In Auckland, the estimated number of girls working the streets decreased significantly, from 360 to 106. People working in massage parlours and other establishments expressed a desire to stay in the work because of the financial rewards. [Report of the Prostitution Law Review Committee on the Operation of the Prostitution Reform Act 2003. Available online at: http://www.justice.govt.nz/policy-and-consultation/legislation/prostitution-law-review-committee/publications/plrc-report/report-of-the-prostitution-law-review-committee-on-the-operation-of-the-prostitution-reform-act-2003] In 2010, interviews with over 700 sex workers in New Zealand were published. [G Abel, L Fitzgerald, C Healy, (eds). Taking the crime out of sex work: New Zealand sex workers' fight for decriminalisation. Policy Press 2010] The number of interviews represents almost 12% of the estimated 5932 prostitutes in the country, a far higher proportion than in virtually any other qualitative study of sex workers ever conducted.

It concluded that the majority entered and stayed in the sex trade for financial reasons, that they felt the new laws gave them more protection, and that the result was positive changes overall for safety and health. As a result of the legislation they had become more willing (and able) to report crimes to the police - surely a victory for women’s safety.

We have a relevant and recent Scottish example with Aberdeen. From 2001 onward, the city had an established tolerance zone for sex workers around the harbour. That ended with passage of the Prostitution (Public Places) (Scotland) Act in 2007. In the following months the city centre experienced an influx of streetwalkers and an increase in petty crimes. Quay Services, which operates a drop-in centre for streetwalkers, reported that sex workers became more afraid to seek assistance and the number of women coming to the centre dropped to “just a handful”. [M Horne. “Safety tips texted to prostitutes after tolerance zone ends.” The Scotsman, 08 June 2008.] There was also evidence that displacing sex workers led to more activity in the sex trade, not less – convictions for solicitation tripled. [K Keane, 18 November 2008. “Prostitution 'forced into city'.” http://news.bbc.co.uk/1/hi/scotland/7734480.stm]

To give a more specific example – when I lived in Sheffield in the early 2000s I saw firsthand the tragic effects of driving sex work away from well-trafficked, well-watched areas. At one point a de facto ‘tolerance’ area of streetwalkers had existed around the St George’s area of the city. It was fairly central, well lighted with CCTV, and police went through the area regularly. The streetwalkers I saw there (for I lived in a flat nearby) all seemed confident and in control. The interactions I saw with them and punters, and them and police, did not appear strained or overtly dangerous.

This changed when the crackdown came. Bollards went up to prevent kerb crawling. Women were pushed out to less populated, more industrial, less policed areas. It happened at that time I was a student, working in the city’s Medico Legal Centre.

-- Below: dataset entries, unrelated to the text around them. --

theorem keep_State_merge (s : State) (page src sev arg : Nat) (kh : Keep kq ku s) : Keep kq ku (State.merge s page src sev arg) := by
  unfold State.merge
  extract_lets +onlyGivenNames x0
  refine Keep.cut (P := Keep kq ku x0) ?_ fun h1 => ?_
  · unfold x0
    with_reducible apply keep_State_addSat
    with_reducible apply keep_State_addSat
    with_reducible assumption
  refine Keep.ite ?_ ?_
  · with_reducible assumption
  · extract_lets +onlyGivenNames x2
    extract_lets +onlyGivenNames x3
    extract_lets +onlyGivenNames x4
    extract_lets +onlyGivenNames x5
    refine Keep.cut (P := Keep kq ku x5) ?_ fun h6 => ?_
    · unfold x5
      with_reducible apply keep_State_setFld
      with_reducible assumption
    extract_lets +onlyGivenNames x7
    extract_lets +onlyGivenNames x8
    extract_lets +onlyGivenNames x9
    refine Keep.cut (P := Keep kq ku x9) ?_ fun h10 => ?_
    · unfold x9
      with_reducible refine Keep.mk' ?_ rfl rfl rfl rfl (.inl rfl)
      with_reducible assumption
    refine Keep.ite ?_ ?_
    · with_reducible apply keep_State_goDown
      with_reducible refine Keep.mk' ?_ rfl rfl rfl rfl (.inl rfl)
      with_reducible assumption
    · refine Keep.ite ?_ ?_
      · extract_lets +onlyGivenNames x11
        refine Keep.ite ?_ ?_
        · extract_lets +onlyGivenNames x12
          refine Keep.cut (P := Keep kq ku x12) ?_ fun h13 => ?_
          · unfold x12
            with_reducible apply keep_State_startQuiet
            with_reducible assumption
          refine Keep.ite ?_ ?_
          · with_reducible apply keep_State_logError
            with_reducible assumption
          · with_reducible assumption
        · with_reducible assumption
      · with_reducible apply keep_State_startQuiet
        with_reducible assumption

theorem keep_State_recordError (s : State) (page src : Nat) (forced : Bool) (arg : Nat) (kh : Keep kq ku s) : Keep kq ku (State.recordError s page src forced arg) := by
  unfold State.recordError
  extract_lets +onlyGivenNames x0
  extract_lets +onlyGivenNames x1
  refine Keep.cut (P := Keep kq ku x1) ?_ fun h2 => ?_
  · unfold x1
    with_reducible apply keep_State_logError
    with_reducible assumption
  refine Keep.ite ?_ ?_
  · refine Keep.ite ?_ ?_
    · with_reducible apply keep_State_enterSafe
      with_reducible assumption
    · with_reducible assumption
  · refine Keep.ite ?_ ?_
    · refine Keep.ite ?_ ?_
      · with_reducible refine Keep.mk' ?_ rfl rfl rfl rfl (.inl rfl)
        with_reducible assumption
      · refine Keep.ite ?_ ?_
        · with_reducible refine Keep.mk' ?_ rfl rfl rfl rfl (.inl rfl)
          with_reducible assumption
        · with_reducible assumption
    · with_reducible apply keep_State_merge
      with_reducible assumption

theorem keep_State_error (s : State) (page src : Nat) (kh : Keep kq ku s) : Keep kq ku (State.error s page src) := by
  unfold State.error
  with_reducible apply keep_State_recordError
  with_reducible assumption

theorem keep_State_disabledReq (s : State) (page : Nat) (kh : Keep kq ku s) : Keep kq ku (State.disabledReq s page) := by
  unfold State.disabledReq
  with_reducible apply keep_State_error
  with_reducible assumption

theorem keep_State_hole (s : State) (addr page : Nat) (kh : Keep kq ku s) : Keep kq ku (State.hole s addr page) := by
  unfold State.hole
  with_reducible apply keep_State_error
  with_reducible apply keep_State_addSat
  with_reducible apply keep_State_setFld
  with_reducible apply keep_State_setFld
  with_reducible assumption

theorem keep_State_failPlan (s : State) (p reason : Nat) (kh : Keep kq ku s) : Keep kq ku (State.failPlan s p reason) := by
  unfold State.failPlan
  with_reducible apply keep_State_setReason
  with_reducible apply keep_State_setSlotState
  with_reducible assumption

theorem keep_State_claimOverrun (s : State) (p : Nat) (kh : Keep kq ku s) : Keep kq ku (State.claimOverrun s p) := by
  unfold State.claimOverrun
  with_reducible apply keep_State_error
  with_reducible apply keep_State_failPlan
  with_reducible assumption

end Sys2Proof.Machine
end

One day I was called down to look at a postmortem. The mortuary was a rectangular room, with parallel stations set up for performing autopsies. That particular morning, there was one case I remember in excruciating detail. A young woman had been stabbed in a frenzied attack out past the dark underpasses of the Wicker, not far from Corporation Street. She died in hospital. The victim was just 25 years old. I had turned 25 the night she died.

[Name Redacted] was picked up by someone unknown, stabbed 19 times, and dumped in a lot. She lived long enough to give a partial description of her attacker, but died in hospital. I remember the dark hair, the pathologist methodically recording the position and appearance of each place the knife entered. I remember the stuffed teddy bear with a little red heart someone brought to the centre for her. Later I heard she had a 7-year-old son. Her killer has never been found.

Such a terrible, violent murder is only one tragedy. Many murders go unsolved every year. But the connection between what happened to [Redacted] and where she was working seemed clear to me. The more I learned, the more the effects of “zero tolerance” policing seemed partly responsible for her untimely death. This would not have happened if she had been on the streets near St George’s, with loads of walk-by traffic and well-lit corners. This crime could only have happened away from prying eyes, where anyone alerted to [Redacted]’s distress would not have been able to save her. Where there were no witnesses.

There is growing evidence that moving prostitutes into the darkened industrial outskirts of cities makes their lives more dangerous. [Redacted] is just one victim of a policy that is more concerned with exploiting prostitution myths and preserving a façade of public order than it is about benefitting women.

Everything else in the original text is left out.